A far more balanced Ipswich perspective than we used to get from Phil Hamm(?)! I'm certainly impressed with his view of next season if they are relegated. And they do have a chance of staying up. If Bolton could come back from the dead last season, Ipswich MIGHT this season.

I have to say that I have doubts about the result on Wednesday, but I'm hoping that I enjoy the drive back on the A12 more than the visiting fans!

CiderwithRsie added 00:51 - Dec 25
I don't suppose many here have much nice to say about Paul Lambert but that was really interesting thread about what he is doing at Ipswich.

I quite like both East Anglian clubs, so good luck to Ipswich in the New Year.
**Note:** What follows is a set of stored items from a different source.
/-- 10_state.md R21: STATE changes only by a successful INIT, by the first UPDATE that ends OK, and to UNCONFIGURED by
RESET or hardware reset. -/
def Obligations.StateChangesOnlyAsListed : Prop :=
  ∀ s t : State, step s = .next t → t.mode ≠ s.mode →
    (s.pending.head? = some .hardwareReset ∧ t.mode = .unconfigured) ∨
    ∃ p i, s.pending.head? = some (.command p) ∧ decode p = .ok i ∧
      ((i = .reset ∧ t.mode = .unconfigured) ∨
       (i = .init ∧ s.mode = .unconfigured ∧ TablePasses s ∧ t.mode = .uninitialized) ∨
       (i = .update ∧ s.mode = .uninitialized ∧ TickAccepted s ∧ t.mode = .running))

/-- While an instance lives, however many commands it takes, the table and its written flags stay as INIT found them,
RUNNING is never left and the captured reference never changes (20_memory.md R69, 10_state.md R21, R24, R29). -/
def Obligations.InstanceKeepsTableAndReference : Prop :=
  ∀ (n : Nat) (s t : State), s.mode ≠ .unconfigured →
    (∀ e ∈ s.pending, e ≠ .hardwareReset ∧ ∀ d, e ≠ .command ⟨0x01000000#32, d⟩) →
    Host.Core.run Sys2Proof.core n s = .next t →
    t.cfg = s.cfg ∧ t.cw = s.cw ∧ t.mode ≠ .unconfigured ∧
      (s.mode = .running → t.mode = .running ∧ t.ref = s.ref)

/-- The data of a table entry that has not been written since reset cannot be observed by any run
(70_reset_and_hazards.md R250, 10_state.md R24). The value the model gives it at reset is log 2's; this statement holds
for every value. -/
def Obligations.UnwrittenTableDataIsUnobservable : Prop :=
  ∀ (n : Nat) (s t : State) (c : Table W64 264),
    (∀ i, s.cw.get i = true → c.get i = s.cfg.get i) →
    (s.mode ≠ .unconfigured → ∀ i, s.cw.get i = true) →
    Host.Core.run Sys2Proof.core n s = .next t →
    ∃ c', Host.Core.run Sys2Proof.core n { s with cfg := c } = .next { t with cfg := c' } ∧
      ∀ i, t.cw.get i = true → c'.get i = t.cfg.get i

/-! ### Configuration and control (40_configuration.md) -/

/-- R110: NOP does nothing but answer, in every state. -/
def Obligations.NopRule : Prop :=
  (∀ d : W64, decode ⟨0x00000000#32, d⟩ = .ok .nop) ∧ ∀ s : State, exec .nop s = .next (answered s 0#64)

/-- R111: RESET puts every element at its reset value in every state and answers OK with class 0; but for the
response and the unspecified data of CFG its effect is hardware reset's; INIT and the reads are refused after it. -/
def Obligations.ResetCommandRule : Prop :=
  (∀ d : W64, decode ⟨0x01000000#32, d⟩ = .ok .reset) ∧
  ∀ s : State, ∃ t, exec .reset s = .next t ∧ AtResetValues t ∧ t.wcapMax = s.wcapMax ∧ t.pending = s.pending ∧
    t.delivered = s.delivered ++ [⟨0x00000000#32, 0#64⟩] ∧
    (∃ c, step { s with pending := .hardwareReset :: s.pending } =
      .next { t with cfg := c, delivered := s.delivered }) ∧
    exec .init t = .next (refusedWith t 1) ∧ exec .rdmax t = .next (refusedWith t 4)

/-- R112: WRCFG writes one entry and its written flag, in UNCONFIGURED only, at an index below 264 only. -/
def Obligations.WrcfgRule : Prop :=
  ∀ (s : State) (idx : Nat) (data : W64), idx < 65536 →
    decode ⟨BitVec.ofNat 32 (0x02000000 + idx), data⟩ = .ok (.wrcfg idx data) ∧
    (s.mode ≠ .unconfigured → exec (.wrcfg idx data) s = .next (refusedWith s 4)) ∧
    (s.mode = .unconfigured → 264 ≤ idx → exec (.wrcfg idx data) s = .next (refusedWith s 5)) ∧
    (s.mode = .unconfigured → idx < 264 → ∃ t, exec (.wrcfg idx data) s = .next t ∧
      t = answered { s with cfg := t.cfg, cw := t.cw } 0#64 ∧
      (∀ j, t.cfg.get j = if j.val = idx then data else s.cfg.get j) ∧
      ∀ j, t.cw.get j = if j.val = idx then true else s.cw.get j)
But I want three points off them on Boxing Day and if their keeper can throw three shots from Eze into the net to boost his confidence that'd do nicely.

TacticalR added 13:45 - Dec 26
Thanks to Harry.

Hurst sounds really disastrous. How did he manage to get everything so wrong?

On the surface Evans seems to be doing all the right things (compared to QPR), but perhaps the right thing at one point in time is not the right thing forever.